Slovak Insurgent Air Force


The Slovak Insurgent Air Force was an Allied air unit which fought against Axis forces in Slovakia and participated in Slovak National Uprising in August-October 1944.

History

The Slovak National Uprising, organized by Slovak military resistance, began in unfavourable conditions on August 29, 1944. In the first few days the insurgents lost major airfields in Piešťany, Spišská Nová Ves, Poprad, Vajnory near Bratislava and Trenčín, but they kept a large area in central Slovakia with Tri Duby airfield and a temporary airstrip near Zolná.
All military aircraft of the insurgents' air force formed a reconnaissance-bomber unit, called the Combined Squadron. It consisted of four Avia B-534 biplane fighters, three older Letov Š-328 light bombers, and two obsolete Bf 109E-4. They were later reinforced by a two other Bf 109G-6s and one Focke-Wulf Fw 189, which escaped from eastern Slovakia to the Soviets in Poland, after the insurgents in eastern Slovakia were surrounded and disarmed by Germans. Other aircraft reported in hands of rebels were two Klemm Kl 35, some Heinkel He 72 Kadett and two Savoia-Marchetti SM.84 medium bombers, captured during combat. The insurgents had trouble supplying their air force, especially ammunition for the German machine-guns of the Bf 109s.

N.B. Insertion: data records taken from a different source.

-- ==== Sys2Proof/Machine/Link.lean ====
section
/-! DEFINITION. Resets and boot (spec/01_module_and_links.md R37–R40, spec/03_host_interface.md R107–R109), the Fensy
links (R26–R33), budgets (R34–R36), rail throttling (R42) and the scrubber (R25).
Log entries: 25, 35 (DEDUCED); 40, 41 (DEDUCED and DESIGN CHOICE); 8 (DESIGN CHOICE and PRESUMED). -/

namespace Sys2Proof.Machine

/-! ## Reset requests (R40, R107) -/

/-- A request merges with a pending one. -/
def askReset (s : State) (cold : Bool) : State := { s with reset? := some (cold || s.reset?.getD false) }

def execPerstAssert (s : State) : Host.Outcome State Fault Refusal := .next (askReset s true)
def execPcieHotReset (s : State) : Host.Outcome State Fault Refusal := .next (askReset s false)

/-- MOD_RST is no DEV_ register: in recovery its writes do nothing (R109). -/
def execModRstWarm (s : State) : Host.Outcome State Fault Refusal := .next (if s.recovery then s else askReset s false)
def execModRstCold (s : State) : Host.Outcome State Fault Refusal := .next (if s.recovery then s else askReset s true)

/-- A pending reset may start: no dump and no page move is under way (R38, R40). -/
def mayReset (s : State) : Bool := !s.dump.busy && s.dump.queue.isEmpty && s.moves.isEmpty

/-! ## Warm reset (R37, R38) -/

/-- A core after a warm reset. -/
def Core.warm (c : Core) : Core :=
  let c : Core :=
    { Core.atReset with
      split := c.split, vgrp := c.vgrp, bal := c.bal, preempt := c.preempt, uvec := c.uvec, courier := c.courierNext.getD c.courier
      pmpc := c.pmpc, pmhnd := c.pmhnd, inbox := c.inbox, dtab0 := c.dtab0, dtab1 := c.dtab1 }
  { c with fibres := c.freshFibres }

/-- A context after a warm reset. One that is being disabled shows EN 0 (R82), which is kept. -/
def Ctx.warm (x : Ctx) : Ctx :=
  let sq (e : Nat × SubQ) : Nat × SubQ := (e.1, { base := e.2.base })
  let cq (e : Nat × CompQ) : Nat × CompQ := (e.1, { base := e.2.base })
  { en := x.en && !x.disabling, err := x.err, rect := x.rect, sqs := x.sqs.map sq, cqs := x.cqs.map cq, fq := { base := x.fq.base }
    retry := x.retry, dumpBase := x.dumpBase, dumpLen := x.dumpLen, ckList := x.ckList, pinq := x.pinq, dqBase := x.dqBase
    fscfg := x.fscfg, ptPool := x.ptPool, ptUsed := x.ptUsed, memq := x.memq, useDs := x.useDs, useHbm := x.useHbm
    useLp := x.useLp, deleg := x.deleg, hcfg := x.hcfg }

/-- A cluster after a warm reset. -/
def Cluster.warm (k : Cluster) : Cluster :=
  { l2p := k.l2p, spares := k.spares, bp := k.bp, wp := k.wp, dbgGang := k.dbgGang, dbgOwn := k.dbgOwn
    trcfg := k.trcfg &&& ~~~1#64, trbase := k.trbase, rptask := k.rptask &&& ~~~1#64 }

/-- The whole module after a warm reset. Writes that waited at their homes are applied; those of engine instructions, which a reset
ends, are not. R37 and R38 list no messages in flight: those
inside the module are dropped, and those to other modules that stand on no link yet survive and are sent afterwards, as after a cold
reset; and what failures have left to do (`State.todos`) ends with the tasks and launches that it concerns (DESIGN CHOICE, log
entry 41). -/
def warmReset (s : State) : State :=
  let s := (List.range 8).foldl clearLinks s
  let s := { s with grants := [], heldWrites := s.heldWrites.filter (·.op.isNone) }.letThrough
  let shut (e : Nat × PwWin) : Nat × PwWin := (e.1, { e.2 with win := e.2.win &&& ~~~1#64 })
  let die (x : Die) : Die := { x with book := {}, amps := 0, throttled := false, throtAt := none, resetAt := x.cycle.toNat }
  let core (e : Nat × Core) : Nat × Core := (e.1, { e.2.warm with wdSince := s.cycleOf e.1 })
  let ctx (e : Nat × Ctx) : Nat × Ctx := (e.1, e.2.warm)
  let cluster (e : Nat × Cluster) : Nat × Cluster := (e.1, e.2.warm)
  { s with
    cores := s.cores.map core, clusters := s.clusters.map cluster, dies := s.dies.map die, ctxs := s.ctxs.map ctx
    bErr := 0, reset? := none, pwrDie := 0, nfCnt := 0, collSteps := 0, collPois := false, collAbort := false
    dump := { tcm := s.dump.tcm, done := s.dump.done, trunc := s.dump.trunc, ctx := s.dump.ctx }
    cxlWin := s.cxlWin &&& ~~~1#64, pwWins := s.pwWins.map shut, pwDrop := 0
    mgmt := { partRec := s.mgmt.partRec, boot := s.mgmt.boot, meas := s.mgmt.meas, flash := s.mgmt.flash }
    msgs := [], grants := [], watches := [], launches := [], todos := [], agenda := [], focus := 0, cur := {} }

/-- WARM_RESET. -/
def execWarmReset (s : State) : Host.Outcome State Fault Refusal :=
  .next (if s.reset? = some false ∧ mayReset s then warmReset s else s)

/-! ## Cold reset and boot (R37, R108) -/

/-- The partition record as it loads: VALID 0 where its rectangle leaves the 64 × 64 modules or does not hold the
module (R27). -/
def loadPart (r : Word) (modNum : Nat) : Word :=
  let f (lo n : Nat) : Nat := (r.extractLsb' lo n).toNat
  let row := modNum / 64; let col := modNum % 64
  let ok := decide (1 ≤ f 12 7) && decide (1 ≤ f 19 7) && decide (f 0 6 + f 12 7 ≤ 64) && decide (f 6 6 + f 19 7 ≤ 64)
    && decide (f 0 6 ≤ row) && decide (row < f 0 6 + f 12 7) && decide (f 6 6 ≤ col) && decide (col < f 6 6 + f 19 7)
  if ok then r else r &&& ~~~(1#64 <<< 26)

/-- The module after a cold reset: memories are zero, and what the firmware keeps in flash is loaded again. Host memory
and what has left the part are not the part's; messages to other modules survive as at a warm reset (log entry 41). -/
def coldReset (s : State) : State :=
  let s := (List.range 8).foldl clearLinks s
  let cluster (e : Nat × Cluster) : Nat × Cluster := (e.1, { l2p := e.2.l2p, spares := e.2.spares })
  let die (x : Die) : Die := { stack := x.stack, fused := x.fused }
  { State.reset with
    mem := s.mem.filter fun c => 2 ^ 64 ≤ c.1
    poison := s.poison.filter fun l => 2 ^ 58 ≤ l
    clusters := s.clusters.map cluster, dies := s.dies.map die
    modNum := s.modNum, part := loadPart s.mgmt.partRec s.modNum.toNat, mgmt := { partRec := s.mgmt.partRec, flash := s.mgmt.flash }
    outMsgs := s.outMsgs, linked := s.linked, msix := s.msix, hostData := s.hostData, hostBytes := s.hostBytes, hostPois := s.hostPois
    nextId := s.nextId, free := s.free }

/-- COLD_RESET. -/
def execColdReset (s : State) : Host.Outcome State Fault Refusal :=
  .next (if s.reset? = some true ∧ mayReset s then coldReset s else s)

/-- DEV_BOOT of a booted slot. -/
def bootWord (slot : Nat) (key : Fin 4) (f : FwSlot) : Word :=
  fields [(1, 0), (slot, 2), (key.val, 3), (f.svn.toNat, 8), (Config.minSvn.toNat, 16)]

/-- The key slot, not marked revoked, whose fused hash is that of the slot's vendor key. -/
def FwSlot.keySlot (f : FwSlot) : Option (Fin 4) :=
  (List.finRange 4).find? fun i => !Config.keyRevoked i && Config.keyHash i == sha512 f.key

/-- The check of R108, with the key slot that verifies the image. -/
def FwSlot.check (f : FwSlot) : Option (Fin 4) :=
  if Config.vendorOk (sha512 f.image) f.sig f.key && decide (Config.minSvn.toNat ≤ f.svn.toNat) then f.keySlot else none

/-- The key slot of a firmware slot that is accepted: one that is marked bootable and passes the check (R108). -/
def FwSlot.accept (f : FwSlot) : Option (Fin 4) := if f.bootable then f.check else none

/-- An image as an update writes it: marked bootable only where it passes the same check (R108). -/
def FwSlot.update (f : FwSlot) : FwSlot := { f with bootable := f.check.isSome }

/-- The module is booting: its firmware has not been verified since cold reset (R109). -/
def State.booting (s : State) : Bool := s.mgmt.boot.extractLsb' 0 2 == 0

/-- The measurements of a firmware slot. -/
def FwSlot.measure (f : FwSlot) : List Byte := (List.finRange 4).flatMap fun i => digestBytes (sha512 (Config.measured f.image i))

/-- The boot from slots A and B: the first that is accepted; vector 0 tells the host (R85, R108). -/
def bootFrom (s : State) (flash : Vector (Option FwSlot) 2) : State :=
  let pick (slot : Nat) (f : Option FwSlot) : Option (Word × List Byte) := do
    let x ← f
    let key ← x.accept
    return (bootWord slot key x, x.measure)
  let (boot, meas) := ((pick 0 flash[0]).orElse fun _ => pick 1 flash[1]).getD (fields [(2, 0), (Config.minSvn.toNat, 16)], [])
  { s with mgmt := { s.mgmt with boot, meas, flash } }.irq 0

/-- FIRMWARE_BOOT. The event brings what the package flash has received for slots A and B, if anything. While the module boots, it
reads the slots; once it runs, what has come for the slot not booted is an update of it (R108; log entry 40). -/
def execFirmwareBoot (s : State) : Host.Outcome State Fault Refusal :=
  .next (match s.ev with
    | .firmwareBoot a b =>
      if s.booting then bootFrom s #v[a.orElse fun _ => s.mgmt.flash[0], b.orElse fun _ => s.mgmt.flash[1]]
      else if s.recovery then s
      else
        let i : Fin 2 := if s.mgmt.boot.getLsbD 2 then 0 else 1
        match #v[a, b][i] with
        | none => s
        | some x => { s with mgmt := { s.mgmt with flash := s.mgmt.flash.set i.val (some x.update) i.isLt } }
    | _ => s)

/-! ## Links (R26–R33) -/

/-- One bit through the register of the CRC-32 with polynomial 0x04C1_1DB7 (R28). -/
def crcBit (r : BitVec 32) (b : Bool) : BitVec 32 := if r.msb != b then (r <<< 1) ^^^ 0x04C11DB7#32 else r <<< 1

/-- The bits of a byte in the order in which they enter. -/
def crcBits (low : Bool) (b : Byte) : List Bool :=
  (List.range 8).map fun i => b.getLsbD (if low then i else 7 - i)

/-- The CRC-32 of bytes (R28); its start value, bit order and final word are the part's (log entry 8). -/
def crc32 (bs : List Byte) : BitVec 32 :=
  let r := bs.foldl (fun r b => (crcBits Config.crcLow b).foldl crcBit r) Config.crcStart
  (if Config.crcLow then r.reverse else r) ^^^ Config.crcFinal

/-- The bytes of a flit that its CRC covers. -/
def Flit.covered (f : Flit) : List Byte :=
  leBytes 120 f.payload.toNat ++ leBytes 2 (f.seq.toNat + f.ftype.toNat * 4096) ++ leBytes 2 (f.ack.toNat + f.nak.toNat * 4096)

/-- The edge of a port faces a module of the partition (R26). -/
def edgeInside (s : State) (p : Nat) : Bool :=
  let row := s.modNum.toNat / 64; let col := s.modNum.toNat % 64
  match p / 4 with
  | 0 => decide (1 ≤ row) && inMesh s (row - 1) col
  | 1 => inMesh s row (col + 1)
  | 2 => inMesh s (row + 1) col
  | _ => decide (1 ≤ col) && inMesh s row (col - 1)

/-- A port-down event record. -/
def portEvent (s : State) (p : Fin 16) : State := s.event (Config.portDie p).val noSrc 1 0xFF p.val

/-- LINK_TRAINING: the ends compare their partition records (R27). A port that R30 took down stays down until the next cold
reset, as its lane swap does (R32). -/
def execLinkTraining (s : State) : Host.Outcome State Fault Refusal :=
  .next (match s.ev with
    | .linkTraining p peer =>
      let x := s.port p.val
      if x.up || x.failed || !s.part.getLsbD 26 || !edgeInside s p.val then s
      else if peer = s.part then s.setPort p.val { x with up := true }
      else portEvent s p
    | _ => s)

/-- A flit with its CRC. -/
def Flit.seal (f : Flit) : Flit := { f with crc := crc32 f.covered }

/-- The receiver's answer to a flit (R28, R29): a flit with no payload of its own, which no replay buffer keeps. -/
def ackFlit (x : Port) (seq : BitVec 12) (nak : Bool) : Flit :=
  Flit.seal { payload := 0, seq := x.txSeq, ftype := Config.flitType + 1, ack := seq, nak := if nak then 1 else 0, crc := 0 }

/-- The port answers. -/
def Port.answer (x : Port) (seq : BitVec 12) (nak : Bool) : Port :=
  { x with acks := x.acks ++ [(seq, nak)], out := x.out ++ [ackFlit x seq nak] }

The Soviets provided help for the uprising on 17 September 1944, when they moved the 1st Czechoslovak Fighter Air Regiment under the command of Captain František Fajtl. This unit, flying Lavochkin La-5FN, was formed from among skilled fighter pilots - particularly Czechoslovak volunteer veterans from the RAF. Insurgent pilots flew 923 sorties and destroyed 40 Axis planes. They also provided many reconnaissance flights and attacks on ground targets. The activity of air forces in Slovakia at the end of 1944 was often disrupted by poor weather and low cloud, which made flights in mountainous central Slovakia very risky. Units provided air cover for the uprising from the Zolná and Tri Duby airfields until 25 October 1944. In these days the last insurgent airfield Tri Duby was threatened by artillery fire and the advance of German troops.

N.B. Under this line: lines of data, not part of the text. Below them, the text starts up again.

-- ==== Sys2Proof/WellFormed.lean ====
section
/-! DEFINITION. Which terms of `Instr` are instructions that some chain encodes and that decoding accepts: the MOD
fields each form takes (R323, R347, R362, R389, R408), the zero fields of CMP, TST and CMPI (R351, R352), and the
base-field destinations of BKINFO and BKSTEP, which take no REG prefix (R342), and the four prefixes that a chain can
hold (R313).
Log entries: 14 (DEDUCED). -/

namespace Sys2Proof

/-- ORDER accepted by loads, LR and ACCRD, and by the waits (R362). -/
def ordAcq (m : MMod) : Bool := m.order == 0 || m.order == 1

/-- ORDER accepted by stores, SIGINC, APPEND, BARARV (R362) and CSTART (R420). -/
def ordRel (m : MMod) : Bool := m.order == 0 || m.order == 2

/-- ORDER accepted by forms that carry none (R362, R421). -/
def ordNone (m : MMod) : Bool := m.order == 0

/-- A form that uses descriptors and does not round (R389). -/
def noRnd (m : AMod) : Bool := m.rnd == 0

/-- A form that takes the hints only (R335, R342, R408). -/
def hintsOnly (m : AMod) : Bool := m.rnd == 0 && m.fsel == 0

/-- CMP and TST with a third register need a zero RD (R352); so does CMPI (R351). -/
def zeroD (d : GReg) (t : Option GReg) : Bool := t.isNone || d == 0

/-- The IMM prefixes that a value needs beside a base field of `w` bits (R317). -/
def immPrefixes {n : Nat} (w : Nat) (v : BitVec n) : Nat :=
  if (v.setWidth w).signExtend n = v then 0 else if (v.setWidth (w + 11)).signExtend n = v then 1 else 2

/-- The REG prefix of two registers and a third: 1 when one needs it (R319, R320). -/
def regPrefixes (d s : GReg) (t : Option GReg) : Nat := (t.isSome || decide (16 ≤ d.val) || decide (16 ≤ s.val)).toNat

/-- A paged immediate form fits in a chain: PAGE, REG, MOD and the IMM prefixes are at most four (R313). -/
def fitsRI (o : OpRI) : Bool :=
  decide (1 + regPrefixes o.d 0 o.t + (o.hints != {}).toNat + immPrefixes 7 o.imm ≤ 4)

/-- A paged load or store fits in a chain. -/
def fitsMem (o : OpMem) : Bool :=
  decide (1 + regPrefixes o.d o.b o.t + (o.m != {}).toNat + immPrefixes 3 o.disp ≤ 4)

/-- The well-formedness of an instruction or event. -/
def Instr.wf : Instr → Bool
  | .cmp o | .tst o => zeroD o.d o.t
  | .cmpi o => zeroD o.d o.t
  | .ori o | .xori o => fitsRI o
  | .ldd o | .ldw o | .ldwu o => ordAcq o.m
  | .ldb o | .ldbu o | .ldh o | .ldhu o => ordAcq o.m && fitsMem o
  | .std o | .stw o => ordRel o.m
  | .stb o | .sth o => ordRel o.m && fitsMem o
  | .lr o | .lrw o => ordAcq o.m
  | .accrd o => ordAcq o.m
  | .waitge o | .recv o | .tagwait o => ordAcq o.m
  | .wrs o => ordAcq o.m
  | .barwait o => ordAcq o.m
  | .siginc o => ordRel o.m
  | .append o => ordRel o.m
  | .bararv o => ordRel o.m
  | .tagtest o | .lock o => ordNone o.m
  | .mbput o | .mbtake o | .barinit o => ordNone o.m
  | .unlock o | .trput o | .trget o => ordNone o.m
  | .cstart o => ordRel o.m
  | .vmin o | .vmax o | .vcmpeq o | .vcmplt o | .vcmple o | .viadd o | .visub o | .vimul o | .vishl o
  | .vand o | .vor o | .vxor o | .vishr o | .visar o | .vimin o | .vimax o | .vperm o | .vscan o => noRnd o.m
  | .vsel o => noRnd o.m
  | .vabs o | .vneg o | .viabs o | .vrsum o | .vrmax o | .vrmin o => noRnd o.m
  | .vgather o | .vscatter o => noRnd o.m
  | .vbcast o => noRnd o.m
  | .vexp2 o | .vlog2 o | .vrcp o | .vrsq o => noRnd o.m
  | .mma o | .mmas o => noRnd o.m
  | .mmclr o | .skset o => hintsOnly o.m
  | .mmrc o => hintsOnly o.m
  | .rbind o | .awaitf o | .awaite o | .advh o | .advt o | .rstat o => hintsOnly o.m
  | .runbind o => hintsOnly o.m
  | .advtRemote o => hintsOnly o.m
  | .bkinfo d | .bkstep d => d.val < 16
  | _ => true

/-- The instruction is a form of a program, with an encoding; the others are events. -/
def Instr.isEvent : Instr → Bool
  | .perstAssert | .pcieHotReset | .modRstWarm | .modRstCold | .warmReset | .coldReset | .firmwareBoot
  | .linkTraining | .flitReceive | .flitReceiveInReset | .destinationInResetReport | .flitNakReceive
  | .flitAckReceive | .portDown | .laneMarginMeasure | .laneSwap | .budgetPeriodStart
  | .modBudgetWrite | .railThrottle | .scrubRead | .barRegisterWrite | .barUnassignedAccess
  | .rcRegisterRead | .dieCdataAccess | .hostCxlAccess | .devCxlwinEnable | .devPwwinEnable
  | .peerWrite | .peerRead | .ctxEnable | .ctxDisable | .sqEnable | .sqDisable | .sqResume
  | .cqEnable | .fqEnable | .cqHeadWrite | .fqHeadWrite | .kick | .sqPacketRead | .sqStampRetry
  | .packetIssueUnblock | .launchPacket | .launchComplete | .copyPacket | .copyPacketDone
  | .signalPacket | .waitPacket | .waitPacketSatisfied | .waitPacketTimeout | .mapPacket
  | .bookPacket | .checkpointPacket | .checkpointStepBoundary | .checkpointCopyDone
  | .dedupDigestReceive | .dedupDigestTimeout | .checkpointDrainDone | .restorePacket
  | .restoreStepBoundary | .devAttcmdGo | .attestationDone | .mbxReadIdentityCert | .mbxReadCheckpointCert
  | .mbxReadAuthorityCert | .mbxWritePartitionRecord | .mbxInvalidCommand | .mbxCommandDone | .ctxFcmdReplay
  | .ctxFcmdSkip | .ctxFcmdRestart | .ctxFcmdFail | .coreTactReplay | .coreTactSkip
  | .coreTactRestart | .coreTactFail | .ctxGctlStop | .ctxGctlResume | .gangStop | .gangStopDrained
  | .fatalFault | .dumpStart | .dumpComplete | .migrationGo | .migrationLineMove | .migrationDone
  | .movedReply | .watchdogExpiry | .engineHang | .coreStateError | .coreFence
  | .reservationTimeout | .reservationGrant | .atomicReleaseWrite | .accessComplete | .waitWake
  | .slotFill | .fibreRefill | .preemptPriority | .preemptQuantum | .rotationEnd | .corePfctlClr
  | .urgentDelivery | .coreUpendWrite | .timerExpiry | .pcMatchFire | .clusterBreakpoint
  | .clusterWatchpoint | .cluDbgctlHalt | .clusterHalt | .cluDbgctlResume | .replayStop
  | .traceSample | .trap | .taskDispatch | .footprintFetchDone | .footprintFetchFault
  | .stealAnnounce | .stealRequest | .stealReply | .balanceStep | .balanceEntryArrive
  | .bookCtlGo | .bookCtlPause | .bookCtlClear | .bookAdvance | .bookLaunchComplete
  | .bookTableEnd | .bookNotice | .ringCreditArrive | .remoteStoreArrive | .sigincArrive
  | .appendArrive | .appendStatusReturn | .mmrcArrive | .mmrcCommandExecute | .barrierArrivalHop
  | .barrierReleaseHop | .copyChannelGrant | .copyComplete | .stashComplete | .restoreComplete
  | .collDescriptorCompare | .collReadyToReceive | .collChunkArrive | .gatewayPassOne
  | .gatewayPassTwo | .collComplete | .collFail | .treeRoundComplete | .treeResultDeliver
  | .coreTreeWrite | .coreSplitWrite | .coreDtabWrite | .coreDtstatRst0 | .coreDtstatRst1
  | .dtabRebuildDone | .coreCourierWrite | .courierRequestServe | .coreInboxWrite | .ctxPinqWrite
  | .engineInstructionComplete | .registerWriteback | .railThrottleEnd | .restorePacketDone => true
  | _ => false

end Sys2Proof
end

As the uprising was being overrun by the Germans in the end of October 1944, the commander-in-chief of the insurgent army, Rudolf Viest, ordered the Air Force to withdraw from central Slovakia to safer airfields, secured by Red Army in Poland. Most of the pilots joined the 1st Czechoslovak Combined Air Division, which took part in liberating Poland and Czechoslovakia at the beginning of 1945.